*EXERCISE DESCRIPTION*
All of the data below should be written out exactly.

PROVIDED DATA section start

-- ==== Sys2Proof/Proofs/FieldsAndBytes.lean ====
section
/-! SUPPORT. Splitting, nesting and agreement of extracted fields (40_extract.md R82), and words as four bytes in
little-endian order (20_memory.md R31). -/

open Sys2Proof Sys2Proof.Machine Sys2Proof.Certificates

namespace Sys2Proof.Proofs

variable {u w : Word} {lo hi : Nat}

/-! ## Laws of extraction -/

theorem extract_toNat (w : Word) (valid : lo ≤ hi ∧ hi ≤ 31) :
    (extract w lo hi valid).toNat = w.toNat / 2 ^ lo % 2 ^ (hi - lo + 1) := by
  rw [extract_eq_fieldAt, fieldAt_toNat]

theorem extract_all (w : Word) : extract w 0 31 = w := by
  apply BitVec.eq_of_toNat_eq
  rw [extract_toNat, Nat.pow_zero, Nat.div_one]
  exact Nat.mod_eq_of_lt w.isLt

/-- A field is its low part plus its shifted high part. -/
theorem extract_split {m : Nat} (h1 : lo ≤ m ∧ m ≤ 31) (h2 : m + 1 ≤ hi ∧ hi ≤ 31) (h3 : lo ≤ hi ∧ hi ≤ 31) :
    (extract w lo hi h3).toNat =
      (extract w lo m h1).toNat + 2 ^ (m - lo + 1) * (extract w (m + 1) hi h2).toNat := by
  have hwidth : hi - lo + 1 = (m - lo + 1) + (hi - (m + 1) + 1) := by omega
  have hlow : lo + (m - lo + 1) = m + 1 := by omega
  rw [extract_toNat, extract_toNat, extract_toNat, hwidth, Nat.pow_add, Nat.mod_mul, Nat.div_div_eq_div_mul,
    ← Nat.pow_add, hlow]

/-- A field of a field is the field at the sum of the positions. -/
theorem extract_extract {a b : Nat} (h : lo ≤ hi ∧ hi ≤ 31) (hab : a ≤ b ∧ b ≤ 31) (hb : lo + b ≤ hi)
    (h' : lo + a ≤ lo + b ∧ lo + b ≤ 31) :
    (extract (asWord (extract w lo hi h)) a b hab).toNat = (extract w (lo + a) (lo + b) h').toNat := by
  have hwidth : lo + b - (lo + a) = b - a := by omega
  have hnested : hi - lo + 1 = a + (b - a + 1) + (hi - lo - b) := by omega
  have hfits : hi - lo + 1 ≤ 32 := by omega
  rw [extract_asWord_toNat _ _ hfits, extract_toNat, extract_toNat, hwidth, hnested, Nat.pow_add 2 (a + _),
    Nat.pow_add 2 a, Nat.mul_assoc, Nat.mod_mul_right_div_self, Nat.mod_mul_right_mod, Nat.div_div_eq_div_mul, ← Nat.pow_add]

/-- Two extractions of a range agree exactly where the words do. -/
theorem extract_eq_iff_getLsbD (h : lo ≤ hi ∧ hi ≤ 31) :
    extract u lo hi h = extract w lo hi h ↔ ∀ k, lo ≤ k → k ≤ hi → u.getLsbD k = w.getLsbD k := by
  constructor
  · intro heq k hlo hhi
    obtain ⟨j, rfl⟩ := Nat.exists_eq_add_of_le hlo
    have hj : j ≤ hi - lo := by omega
    rw [← extract_getLsbD u h hj, heq, extract_getLsbD w h hj]
  · intro hbits
    apply BitVec.eq_of_getLsbD_eq
    intro j hj
    have hj' : j ≤ hi - lo := by omega
    rw [extract_getLsbD u h hj', extract_getLsbD w h hj']
    exact hbits _ (by omega) (by omega)

/-! ## Words and bytes -/

theorem wordOfBytes_toNat (b0 b1 b2 b3 : Byte) :
    (wordOfBytes b0 b1 b2 b3).toNat = b0.toNat + 256 * b1.toNat + 65536 * b2.toNat + 16777216 * b3.toNat := by
  simp only [wordOfBytes, BitVec.toNat_cast, toNat_append_eq_add]
  omega

theorem wordOfBytes_bytesOfWord (w : Word) :
    wordOfBytes (extract w 0 7) (extract w 8 15) (extract w 16 23) (extract w 24 31) = w := by
  have hw : w.toNat < 2 ^ 32 := w.isLt
  apply BitVec.eq_of_toNat_eq
  simp only [wordOfBytes_toNat, extract_toNat]
  omega

theorem wordsOfBytes_bytesOfWord_append (w : Word) (bs : List Byte) :
    wordsOfBytes (bytesOfWord w ++ bs) = w :: wordsOfBytes bs :=
  congrArg (· :: wordsOfBytes bs) (wordOfBytes_bytesOfWord w)

theorem wordsOfBytes_flatMap_bytesOfWord (ws : List Word) : wordsOfBytes (ws.flatMap bytesOfWord) = ws := by
  induction ws with
  | nil => rfl
  | cons w ws ih => rw [List.flatMap_cons, wordsOfBytes_bytesOfWord_append, ih]

/-- The first four bytes are decoded as the word they make. -/
theorem decodeBytes_ok_iff {b0 b1 b2 b3 : Byte} {rest rest' : List Byte} {i : Instr} :
    decodeBytes (b0 :: b1 :: b2 :: b3 :: rest) = .ok (i, rest') ↔
      decodeInstr (wordOfBytes b0 b1 b2 b3) = .ok i ∧ rest = rest' := by
  rw [decodeBytes]
  cases decodeInstr (wordOfBytes b0 b1 b2 b3) with
  | ok j => simp
  | err e => cases e; simp

/-- The 32 table bits of a number are supplied as the bytes of one word. -/
theorem tableBytes_32 (n : Nat) : tableBytes 32 n = bytesOfWord (BitVec.ofNat 32 n) := by
  have hword : BitVec.ofNat 32 (n % 2 ^ 32) = BitVec.ofNat 32 n := BitVec.eq_of_toNat_eq (Nat.mod_mod _ _)
  rw [tableBytes, hword]

theorem decodeInstr_of_decodeTableWord {n : Nat} {i : Instr} (h : decodeTableWord 32 n = some i) :
    decodeInstr (BitVec.ofNat 32 n) = .ok i := by
  rw [decodeTableWord, tableBytes_32] at h
  split at h
  case h_1 j rest hbytes =>
    obtain rfl := Option.some.inj h
    rw [← (decodeBytes_ok_iff.mp hbytes).1, wordOfBytes_bytesOfWord]
  case h_2 => cases h

end Sys2Proof.Proofs

open Sys2Proof.Proofs

/-- Settles O17: each law is one of division and remainder by powers of two, or of single bits. -/
theorem extractLaws : Obligations.ExtractLaws :=
  ⟨extract_all, fun _ _ _ _ => BitVec.isLt _, fun _ _ _ _ => extract_split, fun _ _ _ _ _ => extract_extract,
    fun _ _ _ _ => extract_eq_iff_getLsbD⟩

/-- Settles O19: the four bytes of a word make it again, and so one word after the other. -/
theorem bytesAreAssembledLittleEndian : Obligations.BytesAreAssembledLittleEndian := by
  refine ⟨wordOfBytes_toNat, fun s ws => ?_⟩
  rw [State.supplyBytes, wordsOfBytes_flatMap_bytesOfWord]

end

PROVIDED DATA section end

*TASK ANSWER*
-- ==== Sys2Proof/Proofs/FieldsAndBytes.lean ====
section
/-! SUPPORT. Splitting, nesting and agreement of extracted fields (40_extract.md R82), and words as four bytes in
little-endian order (20_memory.md R31). -/

open Sys2Proof Sys2Proof.Machine Sys2Proof.Certificates

namespace Sys2Proof.Proofs

variable {u w : Word} {lo hi : Nat}

/-! ## Laws of extraction -/

theorem extract_toNat (w : Word) (valid : lo ≤ hi ∧ hi ≤ 31) :
    (extract w lo hi valid).toNat = w.toNat / 2 ^ lo % 2 ^ (hi - lo + 1) := by
  rw [extract_eq_fieldAt, fieldAt_toNat]

theorem extract_all (w : Word) : extract w 0 31 = w := by
  apply BitVec.eq_of_toNat_eq
  rw [extract_toNat, Nat.pow_zero, Nat.div_one]
  exact Nat.mod_eq_of_lt w.isLt

/-- A field is its low part plus its shifted high part. -/
theorem extract_split {m : Nat} (h1 : lo ≤ m ∧ m ≤ 31) (h2 : m + 1 ≤ hi ∧ hi ≤ 31) (h3 : lo ≤ hi ∧ hi ≤ 31) :
    (extract w lo hi h3).toNat =
      (extract w lo m h1).toNat + 2 ^ (m - lo + 1) * (extract w (m + 1) hi h2).toNat := by
  have hwidth : hi - lo + 1 = (m - lo + 1) + (hi - (m + 1) + 1) := by omega
  have hlow : lo + (m - lo + 1) = m + 1 := by omega
  rw [extract_toNat, extract_toNat, extract_toNat, hwidth, Nat.pow_add, Nat.mod_mul, Nat.div_div_eq_div_mul,
    ← Nat.pow_add, hlow]

/-- A field of a field is the field at the sum of the positions. -/
theorem extract_extract {a b : Nat} (h : lo ≤ hi ∧ hi ≤ 31) (hab : a ≤ b ∧ b ≤ 31) (hb : lo + b ≤ hi)
    (h' : lo + a ≤ lo + b ∧ lo + b ≤ 31) :
    (extract (asWord (extract w lo hi h)) a b hab).toNat = (extract w (lo + a) (lo + b) h').toNat := by
  have hwidth : lo + b - (lo + a) = b - a := by omega
  have hnested : hi - lo + 1 = a + (b - a + 1) + (hi - lo - b) := by omega
  have hfits : hi - lo + 1 ≤ 32 := by omega
  rw [extract_asWord_toNat _ _ hfits, extract_toNat, extract_toNat, hwidth, hnested, Nat.pow_add 2 (a + _),
    Nat.pow_add 2 a, Nat.mul_assoc, Nat.mod_mul_right_div_self, Nat.mod_mul_right_mod, Nat.div_div_eq_div_mul, ← Nat.pow_add]

/-- Two extractions of a range agree exactly where the words do. -/
theorem extract_eq_iff_getLsbD (h : lo ≤ hi ∧ hi ≤ 31) :
    extract u lo hi h = extract w lo hi h ↔ ∀ k, lo ≤ k → k ≤ hi → u.getLsbD k = w.getLsbD k := by
  constructor
  · intro heq k hlo hhi
    obtain ⟨j, rfl⟩ := Nat.exists_eq_add_of_le hlo
    have hj : j ≤ hi - lo := by omega
    rw [← extract_getLsbD u h hj, heq, extract_getLsbD w h hj]
  · intro hbits
    apply BitVec.eq_of_getLsbD_eq
    intro j hj
    have hj' : j ≤ hi - lo := by omega
    rw [extract_getLsbD u h hj', extract_getLsbD w h hj']
    exact hbits _ (by omega) (by omega)

/-! ## Words and bytes -/

theorem wordOfBytes_toNat (b0 b1 b2 b3 : Byte) :
    (wordOfBytes b0 b1 b2 b3).toNat = b0.toNat + 256 * b1.toNat + 65536 * b2.toNat + 16777216 * b3.toNat := by
  simp only [wordOfBytes, BitVec.toNat_cast, toNat_append_eq_add]
  omega

theorem wordOfBytes_bytesOfWord (w : Word) :
    wordOfBytes (extract w 0 7) (extract w 8 15) (extract w 16 23) (extract w 24 31) = w := by
  have hw : w.toNat < 2 ^ 32 := w.isLt
  apply BitVec.eq_of_toNat_eq
  simp only [wordOfBytes_toNat, extract_toNat]
  omega

theorem wordsOfBytes_bytesOfWord_append (w : Word) (bs : List Byte) :
    wordsOfBytes (bytesOfWord w ++ bs) = w :: wordsOfBytes bs :=
  congrArg (· :: wordsOfBytes bs) (wordOfBytes_bytesOfWord w)

theorem wordsOfBytes_flatMap_bytesOfWord (ws : List Word) : wordsOfBytes (ws.flatMap bytesOfWord) = ws := by
  induction ws with
  | nil => rfl
  | cons w ws ih => rw [List.flatMap_cons, wordsOfBytes_bytesOfWord_append, ih]

/-- The first four bytes are decoded as the word they make. -/
theorem decodeBytes_ok_iff {b0 b1 b2 b3 : Byte} {rest rest' : List Byte} {i : Instr} :
    decodeBytes (b0 :: b1 :: b2 :: b3 :: rest) = .ok (i, rest') ↔
      decodeInstr (wordOfBytes b0 b1 b2 b3) = .ok i ∧ rest = rest' := by
  rw [decodeBytes]
  cases decodeInstr (wordOfBytes b0 b1 b2 b3) with
  | ok j => simp
  | err e => cases e; simp

/-- The 32 table bits of a number are supplied as the bytes of one word. -/
theorem tableBytes_32 (n : Nat) : tableBytes 32 n = bytesOfWord (BitVec.ofNat 32 n) := by
  have hword : BitVec.ofNat 32 (n % 2 ^ 32) = BitVec.ofNat 32 n := BitVec.eq_of_toNat_eq (Nat.mod_mod _ _)
  rw [tableBytes, hword]

theorem decodeInstr_of_decodeTableWord {n : Nat} {i : Instr} (h : decodeTableWord 32 n = some i) :
    decodeInstr (BitVec.ofNat 32 n) = .ok i := by
  rw [decodeTableWord, tableBytes_32] at h
  split at h
  case h_1 j rest hbytes =>
    obtain rfl := Option.some.inj h
    rw [← (decodeBytes_ok_iff.mp hbytes).1, wordOfBytes_bytesOfWord]
  case h_2 => cases h

end Sys2Proof.Proofs

open Sys2Proof.Proofs

/-- Settles O17: each law is one of division and remainder by powers of two, or of single bits. -/
theorem extractLaws : Obligations.ExtractLaws :=
  ⟨extract_all, fun _ _ _ _ => BitVec.isLt _, fun _ _ _ _ => extract_split, fun _ _ _ _ _ => extract_extract,
    fun _ _ _ _ => extract_eq_iff_getLsbD⟩

/-- Settles O19: the four bytes of a word make it again, and so one word after the other. -/
theorem bytesAreAssembledLittleEndian : Obligations.BytesAreAssembledLittleEndian := by
  refine ⟨wordOfBytes_toNat, fun s ws => ?_⟩
  rw [State.supplyBytes, wordsOfBytes_flatMap_bytesOfWord]

end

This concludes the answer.